以下の文章は、TorrentFreakの「Unreleased Bowie on BitTorrent: Pirate Sabotage Turned Cultural Blessing」という記事を翻訳したものである。

原典:TorrentFreak
原題:Unreleased Bowie on BitTorrent: Pirate Sabotage Turned Cultural Blessing
著者:enigmax
日付:March 23, 2011
ライセンス:CC BY

10年もの間、リリースされてこなかったデヴィッド・ボウイのアルバム『Toy』がBitTorrentにリークされた。報道によると、ボウイはこのリークに「ご立腹」のようだが、コメントを見る限り大方のファンは喜んでいるようだ。TorrentFreakでは、アルバムがリークされた背景を探るべく、リークした人物を探し出した。彼曰く、この問題のリリースは商用海賊盤(ブートレグ)を妨害するためのものだという。

2001年の中頃、デヴィッド・ボウイのニューアルバム『Toy』がリリースされることになっていた。ボウイの最初期の作品も収められていたというこのLPは、レコードレーベルVirginとのトラブルもあり、リリースされることはなかった。

しかし3日前、世界中のボウイファンは夢から目覚めた。アルバム『Toy』の全14トラックが、256kbpsのMP3でBitTorrentにアップロードされたのだ。通常、この種のリークは、The Pirate Bayのような大手サイトにアップロードされることが多いが、この『Toy』の場合、ほとんど無名のMind Warp Pavilionというトラッカーに投稿された。我々の観測範囲ではそれ以上の広がってはいないようだ。(いくつかのブログが勇敢にもそれをホストしているのは除くとして)

では、この突然のリリースはどこからやってきたのだろう?TorrentFreakは、その出所を探ることにした。まず初めに、このアップローダーに近しいという匿名の人物から、このアルバムをebayから入手したという情報を得た。販売されたのは3月14日、オーストラリアから送付されていた。

そして今日、我々はようやくこのアップローダーとコンタクトをとることができた。Brigstowというハンドルで知られる英国ブリストルの男性は、大のボウイファンであるという。彼はブートレグCDを購入してアップロードしたわけではなく、eBayで『Toy』を売って金儲けを企む人々に業を煮やし、そのマネーゲームを妨害するためにリークすることにしたのだという。

「私や友人たちは、eBayオークションでアルバム『Toy』が55ドルで売られているのを見て、このアルバムを金儲けの道具としか見ていない連中に腹が立ったんです。そこで、アルバムをリークして、欲しい人に渡るようにしたのです。」とBrigstowはTorrentFreakに話した。

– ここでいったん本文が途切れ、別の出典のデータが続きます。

-- ==== Sys2Proof/Syntax.lean ====
section
/-! DEFINITION. The instructions: one constructor per row of spec/opcode_table.json (spec/30_encoding.md R47). -/

namespace Sys2Proof

/-- An instruction of SAP-1/jb. The operand is the low nibble of the byte: a memory address (`lda`,
`add`, `sub`, `sta`), an immediate (`ldi`) or an absolute target (`jmp`, `jc`, `jz`) (R46). The other
instructions have no operand; the low nibble of their byte is ignored (R48). -/
inductive Instr where
  /-- `0000xxxx` -/
  | nop
  /-- `0001nnnn` -/
  | lda (n : Nibble)
  /-- `0010nnnn` -/
  | add (n : Nibble)
  /-- `0011nnnn` -/
  | sub (n : Nibble)
  /-- `0100nnnn` -/
  | sta (n : Nibble)
  /-- `0101nnnn` -/
  | ldi (n : Nibble)
  /-- `0110nnnn` -/
  | jmp (n : Nibble)
  /-- `0111nnnn` -/
  | jc (n : Nibble)
  /-- `1000nnnn` -/
  | jz (n : Nibble)
  /-- `1001xxxx`, as NOP (R49) -/
  | unused9
  /-- `1010xxxx`, as NOP (R49) -/
  | unusedA
  /-- `1011xxxx`, as NOP (R49) -/
  | unusedB
  /-- `1100xxxx`, as NOP (R49) -/
  | unusedC
  /-- `1101xxxx`, as NOP (R49) -/
  | unusedD
  /-- `1110xxxx` -/
  | out
  /-- `1111xxxx` -/
  | hlt
deriving DecidableEq, Repr

/-- The sixteen signals of the control word, LSB to MSB (R50). Their bit numbers are `Signal.bit`. -/
inductive Signal where
  /-- Halt -/
  | hlt
  /-- Memory-Address-in -/
  | mi
  /-- RAM-out -/
  | ro
  /-- RAM-in -/
  | ri
  /-- Instruction-out (operand nibble) -/
  | io
  /-- Instruction-in -/
  | ii
  /-- A-out -/
  | ao
  /-- A-in -/
  | ai
  /-- ALU-out -/
  | eo
  /-- Subtract -/
  | su
  /-- B-in -/
  | bi
  /-- Output-latch-in -/
  | oi
  /-- PC-enable -/
  | ce
  /-- PC-out -/
  | co
  /-- Jump -/
  | jp
  /-- Flags-in -/
  | fi
deriving DecidableEq, Repr

end Sys2Proof
end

Brigstowは、このアップロードが「新しい試み」ではないと説明する。彼は数年前、Svage Jawというデヴィッド・ボウイの高品質なブートレグやレアレコーディングを集めたBitTorrentトラッカーを運営していたという。

Rolling Stoneは、ボウイの事務所がこの「リーク」に関するコメントを拒否したと報じているが、英The Sunは、ボウイがこのリークについて『ご立腹』であると報じている。

一方、ボウイの熱狂的なファンたちの反応はそれとは正反対なものであった。問題のトレントのページにつけられた数百のコメントを読んだが、このリークについて直接不満を述べているコメントはただ1つであった。そのコメントも、公式にリリースされない限り、『本当の』ファンはこのアルバムを楽しむことができない、というものであった。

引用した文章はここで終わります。